(Stored items)
┄┄┄┄┄┄┄┄┄┄

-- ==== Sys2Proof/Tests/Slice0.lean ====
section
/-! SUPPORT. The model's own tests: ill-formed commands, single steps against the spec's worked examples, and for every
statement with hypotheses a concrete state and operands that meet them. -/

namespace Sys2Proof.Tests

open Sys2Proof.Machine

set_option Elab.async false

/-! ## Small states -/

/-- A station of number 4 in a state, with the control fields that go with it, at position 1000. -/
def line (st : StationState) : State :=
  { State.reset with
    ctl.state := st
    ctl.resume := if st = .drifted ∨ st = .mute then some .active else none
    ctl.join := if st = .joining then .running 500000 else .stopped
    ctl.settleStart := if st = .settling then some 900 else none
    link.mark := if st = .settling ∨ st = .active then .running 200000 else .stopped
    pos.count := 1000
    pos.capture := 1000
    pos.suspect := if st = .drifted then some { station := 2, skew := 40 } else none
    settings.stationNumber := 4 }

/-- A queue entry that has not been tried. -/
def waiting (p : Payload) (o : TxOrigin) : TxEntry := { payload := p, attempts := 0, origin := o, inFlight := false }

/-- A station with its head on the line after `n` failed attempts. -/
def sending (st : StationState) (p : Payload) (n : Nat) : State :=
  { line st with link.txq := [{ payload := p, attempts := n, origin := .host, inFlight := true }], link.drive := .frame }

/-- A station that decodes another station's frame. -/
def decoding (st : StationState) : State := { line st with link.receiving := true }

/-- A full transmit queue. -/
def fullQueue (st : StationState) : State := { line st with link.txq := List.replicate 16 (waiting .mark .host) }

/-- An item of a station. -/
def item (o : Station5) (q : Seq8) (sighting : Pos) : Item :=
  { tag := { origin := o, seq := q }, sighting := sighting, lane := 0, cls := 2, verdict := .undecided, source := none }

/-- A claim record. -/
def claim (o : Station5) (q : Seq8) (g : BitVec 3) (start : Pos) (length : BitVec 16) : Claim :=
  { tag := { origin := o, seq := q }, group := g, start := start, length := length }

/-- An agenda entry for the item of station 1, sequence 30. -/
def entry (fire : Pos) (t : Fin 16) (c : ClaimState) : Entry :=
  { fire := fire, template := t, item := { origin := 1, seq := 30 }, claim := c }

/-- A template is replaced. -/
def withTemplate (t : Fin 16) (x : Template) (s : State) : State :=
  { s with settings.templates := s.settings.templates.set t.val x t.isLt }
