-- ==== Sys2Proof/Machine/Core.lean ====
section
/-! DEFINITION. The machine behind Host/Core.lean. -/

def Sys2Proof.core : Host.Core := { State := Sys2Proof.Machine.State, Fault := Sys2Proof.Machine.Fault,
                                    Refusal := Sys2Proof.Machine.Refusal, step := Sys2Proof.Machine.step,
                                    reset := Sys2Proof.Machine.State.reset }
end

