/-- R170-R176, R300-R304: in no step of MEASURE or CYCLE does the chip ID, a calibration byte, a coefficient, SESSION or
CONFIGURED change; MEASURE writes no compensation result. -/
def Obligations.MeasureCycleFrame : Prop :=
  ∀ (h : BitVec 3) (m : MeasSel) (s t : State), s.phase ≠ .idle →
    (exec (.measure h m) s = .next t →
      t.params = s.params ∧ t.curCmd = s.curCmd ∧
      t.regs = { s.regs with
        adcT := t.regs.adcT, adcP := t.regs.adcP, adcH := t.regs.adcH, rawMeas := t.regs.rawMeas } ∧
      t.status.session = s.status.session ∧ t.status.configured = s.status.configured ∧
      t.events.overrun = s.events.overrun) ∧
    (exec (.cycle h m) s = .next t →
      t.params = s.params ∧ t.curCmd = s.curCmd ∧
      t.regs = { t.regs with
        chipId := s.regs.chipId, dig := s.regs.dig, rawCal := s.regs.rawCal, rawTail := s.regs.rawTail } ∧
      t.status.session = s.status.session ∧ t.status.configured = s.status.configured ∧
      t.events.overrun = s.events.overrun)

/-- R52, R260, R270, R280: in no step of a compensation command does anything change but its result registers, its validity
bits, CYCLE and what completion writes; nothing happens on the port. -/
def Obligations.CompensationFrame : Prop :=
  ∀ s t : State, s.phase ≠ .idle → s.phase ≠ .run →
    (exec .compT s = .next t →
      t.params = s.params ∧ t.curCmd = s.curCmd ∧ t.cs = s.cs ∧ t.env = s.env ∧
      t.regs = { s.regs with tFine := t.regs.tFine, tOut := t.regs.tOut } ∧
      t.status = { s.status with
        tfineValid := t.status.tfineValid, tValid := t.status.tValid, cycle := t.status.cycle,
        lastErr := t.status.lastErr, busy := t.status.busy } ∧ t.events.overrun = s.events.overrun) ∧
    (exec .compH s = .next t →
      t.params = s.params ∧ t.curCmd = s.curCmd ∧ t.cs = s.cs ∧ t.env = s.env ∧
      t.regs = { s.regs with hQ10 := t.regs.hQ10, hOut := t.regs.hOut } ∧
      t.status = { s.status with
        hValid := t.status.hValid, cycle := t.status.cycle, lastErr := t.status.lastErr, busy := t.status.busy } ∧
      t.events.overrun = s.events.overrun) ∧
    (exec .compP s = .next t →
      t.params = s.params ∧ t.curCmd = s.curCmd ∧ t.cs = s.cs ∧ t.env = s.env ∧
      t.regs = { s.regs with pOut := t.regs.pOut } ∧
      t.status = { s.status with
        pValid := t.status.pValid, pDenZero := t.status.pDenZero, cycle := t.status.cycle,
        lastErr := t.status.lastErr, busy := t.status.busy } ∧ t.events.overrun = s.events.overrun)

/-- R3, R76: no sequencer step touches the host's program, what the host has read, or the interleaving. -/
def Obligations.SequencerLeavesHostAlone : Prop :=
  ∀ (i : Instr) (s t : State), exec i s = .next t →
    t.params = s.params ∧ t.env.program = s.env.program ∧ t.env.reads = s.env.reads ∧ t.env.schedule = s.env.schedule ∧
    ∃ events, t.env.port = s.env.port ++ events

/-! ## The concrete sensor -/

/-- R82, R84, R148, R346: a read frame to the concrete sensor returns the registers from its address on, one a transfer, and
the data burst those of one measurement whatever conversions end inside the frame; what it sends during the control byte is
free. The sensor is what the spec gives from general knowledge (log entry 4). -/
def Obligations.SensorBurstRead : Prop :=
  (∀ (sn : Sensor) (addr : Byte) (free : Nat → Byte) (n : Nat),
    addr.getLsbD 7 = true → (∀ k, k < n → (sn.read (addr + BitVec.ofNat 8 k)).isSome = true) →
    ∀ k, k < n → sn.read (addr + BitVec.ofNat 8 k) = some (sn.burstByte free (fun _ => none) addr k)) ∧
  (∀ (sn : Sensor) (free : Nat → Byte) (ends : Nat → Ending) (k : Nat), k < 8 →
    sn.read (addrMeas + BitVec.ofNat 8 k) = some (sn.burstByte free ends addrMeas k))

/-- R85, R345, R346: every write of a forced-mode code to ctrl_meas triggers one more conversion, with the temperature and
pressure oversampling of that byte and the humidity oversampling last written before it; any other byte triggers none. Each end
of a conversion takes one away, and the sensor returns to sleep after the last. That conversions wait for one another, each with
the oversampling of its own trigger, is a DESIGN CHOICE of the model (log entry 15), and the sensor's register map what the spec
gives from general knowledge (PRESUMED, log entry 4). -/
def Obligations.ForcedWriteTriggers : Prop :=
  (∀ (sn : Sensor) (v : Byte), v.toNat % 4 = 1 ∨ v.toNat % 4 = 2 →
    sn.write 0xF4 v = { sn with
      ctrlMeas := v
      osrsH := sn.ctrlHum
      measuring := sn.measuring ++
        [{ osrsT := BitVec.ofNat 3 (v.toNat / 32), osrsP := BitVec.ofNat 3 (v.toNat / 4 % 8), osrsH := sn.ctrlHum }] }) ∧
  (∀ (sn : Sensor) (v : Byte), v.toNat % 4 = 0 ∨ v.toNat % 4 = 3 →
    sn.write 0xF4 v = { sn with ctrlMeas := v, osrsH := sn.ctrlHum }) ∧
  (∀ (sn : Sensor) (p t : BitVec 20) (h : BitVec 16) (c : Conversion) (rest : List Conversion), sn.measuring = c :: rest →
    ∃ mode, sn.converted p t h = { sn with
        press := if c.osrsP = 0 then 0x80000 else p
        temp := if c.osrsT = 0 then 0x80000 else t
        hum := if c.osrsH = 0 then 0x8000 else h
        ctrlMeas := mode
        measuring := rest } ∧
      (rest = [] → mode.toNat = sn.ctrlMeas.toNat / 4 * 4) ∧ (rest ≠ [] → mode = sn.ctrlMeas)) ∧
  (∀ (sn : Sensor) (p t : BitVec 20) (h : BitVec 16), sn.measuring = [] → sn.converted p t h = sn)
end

┄┄┄┄┄┄┄┄┄┄

• [Aim of the task]: Beginning at the line above with "the oversampling of" and finishing at the line with "measuring := rest", return each line exactly and return nothing else.

• [Exercise answer]:
the oversampling of its own trigger, is a DESIGN CHOICE of the model (log entry 15), and the sensor's register map what the spec
gives from general knowledge (PRESUMED, log entry 4). -/
def Obligations.ForcedWriteTriggers : Prop :=
  (∀ (sn : Sensor) (v : Byte), v.toNat % 4 = 1 ∨ v.toNat % 4 = 2 →
    sn.write 0xF4 v = { sn with
      ctrlMeas := v
      osrsH := sn.ctrlHum
      measuring := sn.measuring ++
        [{ osrsT := BitVec.ofNat 3 (v.toNat / 32), osrsP := BitVec.ofNat 3 (v.toNat / 4 % 8), osrsH := sn.ctrlHum }] }) ∧
  (∀ (sn : Sensor) (v : Byte), v.toNat % 4 = 0 ∨ v.toNat % 4 = 3 →
    sn.write 0xF4 v = { sn with ctrlMeas := v, osrsH := sn.ctrlHum }) ∧
  (∀ (sn : Sensor) (p t : BitVec 20) (h : BitVec 16) (c : Conversion) (rest : List Conversion), sn.measuring = c :: rest →
    ∃ mode, sn.converted p t h = { sn with
        press := if c.osrsP = 0 then 0x80000 else p
        temp := if c.osrsT = 0 then 0x80000 else t
        hum := if c.osrsH = 0 then 0x8000 else h
        ctrlMeas := mode
        measuring := rest } ∧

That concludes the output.